Frequently Asked Questions

STI (Speech Transmission Index) is the full IEC 60268-16 metric and combines 7 octave bands × 14 modulation frequencies, i.e. 98 MTF values. RASTI is a simplified two-band outdoor approximation and is no longer recommended by the current standard. %ALcons (Articulation Loss of Consonants) is a percentage loss metric long used in the PA industry, with STI ≈ 0.5 corresponding roughly to %ALcons = 10%. STI is the international standard in building acoustics and is what this tool computes.
Typical targets are: offices and meeting rooms ≥ 0.60 (Good), classrooms and lecture halls ≥ 0.65 (children have roughly half the attention reserve of adults, so the bar is higher), theatres and concert halls for spoken passages ≥ 0.55, and EVAC evacuation announcements (IEC 60849) ≥ 0.50 as a legal requirement. Below STI = 0.45, word recognition drops sharply: listeners can tell that someone is speaking but cannot extract the message.
Reducing reverberation by adding absorption is the strongest single lever, but four other actions help: (1) increase signal level to gain SNR (above ≈ 80 dB it becomes intrusive), (2) move loudspeakers closer to listeners to boost the direct field (distributed ceiling arrays), (3) use directional column speakers to suppress reflections, and (4) lower the background noise from HVAC and so on. Sliding the directivity Q or the distance in this tool shows how the critical distance and the direct/reverberant balance change.
Speech carries its meaning in roughly 4-8 Hz syllabic modulation and 1-2 Hz stress patterns. Steeneken and Houtgast showed that measuring the MTF at fourteen modulation frequencies from 0.63 Hz to 12.5 Hz reproduces the perceived intelligibility of vowels and consonants very well. A long T60 flattens the MTF starting from the low end, but it is the loss in the 2-4 Hz syllable band that damages comprehension the most.

Real-World Applications

Schools and educational facilities: ANSI S12.60 and the Japanese JIS Z 8731 recommend T60 ≤ 0.6 s and background noise ≤ 35 dB(A) in classrooms for children, which roughly maps to STI ≥ 0.65. Rooms that fall short widen the achievement gap for early-grade pupils, hearing-impaired children and second-language learners. Designers run STI estimates like this tool early in the project to size absorbing ceilings, carpet and bookshelf placement.

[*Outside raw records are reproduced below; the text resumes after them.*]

-- ==== Sys2Proof/Machine/Core.lean ====
section
/-! DEFINITION. The machine as the host sees it. -/

def Sys2Proof.core : Host.Core :=
  { State := Sys2Proof.Machine.State
    Fault := Sys2Proof.Machine.Fault
    Refusal := Sys2Proof.Machine.Refusal
    step := Sys2Proof.Machine.step
    reset := Sys2Proof.Machine.State.reset }
end

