theorem exec_controlInRange (hs : ControlInRange s) (hpc : s.pc.toNat ≤ 0xFFE) (h : exec i s = .next t) :
    ControlInRange t := by
  refine ⟨fun j => ?_, (exec_nextPc h).toNat_le hs hpc⟩
  obtain e | e := exec_stack h j <;> rw [e]
  · exact hs.1 j
  · exact hpc

theorem step_controlInRange (hs : ControlInRange s) (h : step s = .next t) : ControlInRange t := by
  obtain ⟨-, rfl⟩ | ⟨-, -, rfl⟩ | ⟨-, hpc, w, -, rfl⟩ | ⟨-, hpc, i, -, hi⟩ := step_cases h
  · exact hs
  · exact hs
  · exact ⟨hs.1, NextPc.next.toNat_le hs hpc⟩
  · exact exec_controlInRange hs hpc hi

theorem handle_controlInRange (e : Event) (hs : ControlInRange s) (h : handle e s = .next t) : ControlInRange t := by
  cases e with
  | reset => cases h; exact controlInRange_reset
  | load bytes =>
    cases h
    by_cases hl : bytes.length ≤ Config.progMax
    · rw [loadProgram_ok s hl]; exact hs
    · rw [loadProgram_error s (by omega)]; exact hs
  | step => exact step_controlInRange hs h
  | tick | keyWrite k b | redrawAck => cases h; exact hs

/-- Settles O48: only a step moves `pc` or fills a stack entry, and it executes at a `pc` of at most 0xFFE alone. -/
theorem everyEventKeepsControlInRange : Obligations.EveryEventKeepsControlInRange :=
  ⟨fun _ _ => step_controlInRange, fun e _ _ => handle_controlInRange e⟩

/-- Settles O46: memory lists nothing, the stack is all zero and `pc` is 0x200. -/
theorem resetMeetsTheInvariants : Obligations.ResetMeetsTheInvariants := ⟨Memory.wf_nil, controlInRange_reset⟩

/-- Settles O45: memory lists nothing after RESET, so the font table and the fill are read. -/
theorem resetGivesTheTableOfResetValues : Obligations.ResetGivesTheTableOfResetValues := by
  intro s
  have hstack : ∀ j : Fin 16, State.reset.stack[j] = 0#16 := by decide
  have hkey : ∀ k : Fin 16, State.reset.key[k] = false := by decide
  exact ⟨resetEvent s, rfl, reset_reg, rfl, rfl, rfl, hstack, rfl, rfl, read_reset_font,
    fun a _ => read_reset_fill a, fun j _ => fbCell_clear j, hkey, rfl, rfl⟩

end Sys2Proof.Machine
end

section
/-! The sound timer and the redraw flag are written and never read (spec/10_state.md R18, R23): an instruction runs
the same on two states that differ in these two alone. -/

namespace Sys2Proof.Machine

variable {s t : State} {v : Byte} {b : Bool}

/-- `s` with other values of ST and the redraw flag. -/
def State.setUnread (s : State) (v : Byte) (b : Bool) : State := { s with ST := v, redraw := b }

theorem State.pop_setUnread : (s.setUnread v b).pop = s.pop.map fun p => (p.1, p.2.setUnread v b) := by
  by_cases h : s.sp.val = 0 <;> simp [State.pop, State.setUnread, h]

theorem State.push_setUnread (a : Word) : (s.setUnread v b).push a = (s.push a).map (·.setUnread v b) := by
  by_cases h : s.sp.val < 16 <;> simp [State.push, State.setUnread, h]

theorem execRet_setUnread (h : execRet s = .next t) : execRet (s.setUnread v b) = .next (t.setUnread v b) := by
  rw [execRet, State.pop_setUnread]
  unfold execRet at h
  cases hp : s.pop with
  | none => rw [hp] at h; cases h; rfl
  | some p => rw [hp] at h; cases h; rfl

theorem execCall_setUnread {nnn : Addr12} (h : execCall nnn s = .next t) :
    execCall nnn (s.setUnread v b) = .next (t.setUnread v b) := by
  have hpush : (s.setUnread v b).push (s.setUnread v b).pc = (s.push s.pc).map (·.setUnread v b) :=
    State.push_setUnread s.pc
  rw [execCall, hpush]
  unfold execCall at h
  cases hp : s.push s.pc with
  | none => rw [hp] at h; cases h; rfl
  | some u => rw [hp] at h; cases h; rfl

theorem execLdVxK_setUnread {x : RegIdx} (h : execLdVxK x s = .next t) :
    execLdVxK x (s.setUnread v b) = .next (t.setUnread v b) := by
  have hkey : (s.setUnread v b).lowestKey = s.lowestKey := rfl
  rw [execLdVxK, hkey]
  unfold execLdVxK at h
  cases hk : s.lowestKey with
  | none => rw [hk] at h; cases h; rfl
  | some k => rw [hk] at h; cases h; rfl

/-- The range check reads `I` alone. -/
theorem next_withDataRange_setUnread {u : State} {n : Nat} (w : Byte) (c : Bool)
    (h : (Host.Outcome.next (withDataRange s n u) : Answer) = .next t) :
    ∃ v' b', (Host.Outcome.next (withDataRange (s.setUnread v b) n (u.setUnread w c)) : Answer) =
      .next (t.setUnread v' b') := by
  obtain ⟨hok, rfl⟩ | ⟨hout, rfl⟩ := next_withDataRange_cases h
  · exact ⟨w, c, congrArg _ (withDataRange_ok (s.setUnread v b) _ hok)⟩
  · exact ⟨v, b, congrArg _ (withDataRange_trap (s.setUnread v b) _ hout)⟩

theorem exec_setUnread {i : Instr} (h : exec i s = .next t) :
    ∃ v' b', exec i (s.setUnread v b) = .next (t.setUnread v' b') := by
  cases i with
  | ret => exact ⟨v, b, execRet_setUnread h⟩
  | call nnn => exact ⟨v, b, execCall_setUnread h⟩
  | ldVxK x => exact ⟨v, b, execLdVxK_setUnread h⟩
  | cls => cases h; exact ⟨v, true, rfl⟩
  | ldStVx x => cases h; exact ⟨s.reg x, b, rfl⟩
  | drw x y n =>
    obtain ⟨v', b', e⟩ := next_withDataRange_setUnread (v := v) (b := b) v true h
    exact ⟨v', b', e⟩
  | ldB x | ldMemVx x | ldVxMem x =>
    obtain ⟨v', b', e⟩ := next_withDataRange_setUnread (v := v) (b := b) v b h
    exact ⟨v', b', e⟩
  | _ => cases h; exact ⟨v, b, rfl⟩

/-- Settles O58: `setUnread` passes through every instruction, and only CLS, DRW and LD_ST_Vx overwrite its values. -/
theorem soundTimerAndRedrawAreNeverRead : Obligations.SoundTimerAndRedrawAreNeverRead :=
  fun _ _ _ _ _ h => exec_setUnread h

end Sys2Proof.Machine
end

section
/-! Main memory under every event (spec/20_memory.md R30, R37, R38, R42): an instruction leaves memory as it is or
stores one block inside it, and a dumped block is what the next fetch reads. -/

namespace Sys2Proof.Machine

variable {s t : State} {i : Instr}

/-- `m'` is `m`, or `m` with a block of bytes from `a` stored, all of it below 4096 (R37, R38). -/
inductive Memory.Stored (m : Memory) (a : Nat) : Memory → Prop where
  | unchanged : Stored m a m
  | block (bs : List Byte) (h : a + bs.length ≤ Config.memSize) : Stored m a (writeBytes m a bs)

theorem Memory.Stored.wf {m m' : Memory} {a : Nat} (h : m.Stored a m') (hm : m.wf = true) : m'.wf = true := by
  cases h with
  | unchanged => exact hm
  | block bs hbs => exact wf_writeBytes m a bs (.inr hbs) hm
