-- ==== Sys2Proof/Machine/Operands.lean ====
section
/-! DEFINITION. What the commands take as inputs: register fields as natural numbers, the checks on them, codes and their
classes, sequences, and the pixel loops' indices (30_encoding.md R66, R74; 41_codetable.md R82; 43_compositor.md R109). -/

namespace Sys2Proof.Machine

/-- `m`, FR_CTRL.MINCODE, as CT_INIT and the decode read it (R86). -/
def State.inMinCode (s : State) : Nat := s.frCtrl.minCode.toNat

/-- `nc`, NUM_COLORS.NC (R86, R107). -/
def State.inColors (s : State) : Nat := s.numColors.toNat

/-- `L`, FR_DLEN.L (R79). -/
def State.inLen (s : State) : Nat := s.frDlen.toNat

/-- `W`, FR_SIZE.W. -/
def State.frameW (s : State) : Nat := s.frSize.w.toNat

/-- `H`, FR_SIZE.H. -/
def State.frameH (s : State) : Nat := s.frSize.h.toNat

/-- `P = W*H`, an exact product (R121). -/
def State.framePixels (s : State) : Nat := s.frameW * s.frameH

/-- `X`, FR_POS.X. -/
def State.frameX (s : State) : Nat := s.frPos.x.toNat

/-- `Y`, FR_POS.Y. -/
def State.frameY (s : State) : Nat := s.frPos.y.toNat

/-- `CW`, COMP_CSIZE.CW. -/
def State.canvasW (s : State) : Nat := s.compSize.w.toNat

/-- `CH`, COMP_CSIZE.CH. -/
def State.canvasH (s : State) : Nat := s.compSize.h.toNat

/-- `CW*CH`. -/
def State.canvasPixels (s : State) : Nat := s.canvasW * s.canvasH

/-- minCodeSize lies in 2 to 11 (R6, R86). -/
abbrev legalMinCode (m : Nat) : Prop := 2 ≤ m ∧ m ≤ 11

/-- The colour count is a power of two from 2 to 256 (R27, R86). -/
abbrev legalColors (nc : Nat) : Prop := nc ∈ [2, 4, 8, 16, 32, 64, 128, 256]

/-- FR_DLEN.L does not exceed CDATA_MAX (R79). -/
abbrev State.lenFits (s : State) : Prop := s.inLen ≤ s.caps.cdataMax

/-- W*H does not exceed RASTER_MAX (R105). -/
abbrev State.frameFits (s : State) : Prop := s.framePixels ≤ s.caps.rasterMax

/-- The checks RAST_DECODE and FRAME make on their parameters (R105, R116). -/
abbrev State.decodeParamsLegal (s : State) : Prop :=
  legalMinCode s.inMinCode ∧ legalColors s.inColors ∧ s.lenFits ∧ s.frameFits

/-- `clearCode = 2^m` (R35). -/
def CodeTable.clearCode (t : CodeTable) : Nat := 2 ^ t.minCode

/-- `endCode = 2^m + 1` (R35). -/
def CodeTable.endCode (t : CodeTable) : Nat := 2 ^ t.minCode + 1

/-- `lit = min(nc, clearCode)` (R74). -/
def CodeTable.lit (t : CodeTable) : Nat := min t.numColors t.clearCode

/-- `valid(c)`: below nextCode and no gap code (R82). -/
abbrev CodeTable.valid (t : CodeTable) (c : Nat) : Prop := c < t.nextCode ∧ ¬(t.lit ≤ c ∧ c < t.clearCode)

/-- The indices of a sequence, in order (R9). -/
def IndexSeq.toList (q : IndexSeq) : List Index := q.first :: q.rest

/-- `len(s)` (R9). -/
def IndexSeq.len (q : IndexSeq) : Nat := q.rest.length + 1

/-- `s[len(s)-1]` (R9). -/
def IndexSeq.last (q : IndexSeq) : Index := q.rest.getLastD q.first

/-- `s ++ [k]` (R9). -/
def IndexSeq.snoc (q : IndexSeq) (k : Index) : IndexSeq := { q with rest := q.rest ++ [k] }

/-- The one-index sequence `[k]` (R9). -/
def IndexSeq.single (k : Index) : IndexSeq := { first := k, rest := [] }

/-- The canvas index `cy*CW + cx` that frame pixel `(fx, fy)` lands on (R44, R109). -/
def State.canvasIndex (s : State) (fx fy : Nat) : Nat := (s.frameY + fy) * s.canvasW + (s.frameX + fx)

/-- Frame pixel `(fx, fy)` lands inside the canvas (R109). -/
abbrev State.inCanvas (s : State) (fx fy : Nat) : Prop :=
  s.frameX + fx < s.canvasW ∧ s.frameY + fy < s.canvasH

/-- The frame pixels `(fx, fy)` that take part: those inside the canvas, row by row (R109, R113). -/
def State.clippedPixels (s : State) : List (Nat × Nat) :=
  (List.range s.frameH).flatMap fun fy =>
    ((List.range s.frameW).map fun fx => (fx, fy)).filter fun p => s.inCanvas p.1 p.2

end Sys2Proof.Machine
end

EVAC and emergency public address: IEC 60849 / EN 54-16 and Japan's Fire Service Act all require an STI ≥ 0.50 at every seat for emergency announcements. In reverberant spaces like airport terminals, underground malls, large shopping centres and stadiums, distributed column-speaker layouts combined with DSP delay alignment are used so that direct and reflected sound add coherently at each listener.

Theatres, concert halls and worship spaces: Music benefits from moderate reverberation (T60 = 1.6-2.2 s), while dialogue needs STI ≥ 0.55. Bridging the gap is hard. The modern answer is movable absorbing banners, switchable reverberation chambers and electronic acoustic enhancement so the room can be retuned per programme. Mosques and churches face the same trade-off between musical prayer and intelligible sermon.

Open-plan offices and call centres: The WELL Building Standard requires STI ≥ 0.65 in meeting rooms and phone booths. The opposite is true in open areas, where "sound masking" deliberately injects pink-spectrum noise to bring STI down to about 0.30 so neighbouring conversations cannot be understood — the same metric used in two directions.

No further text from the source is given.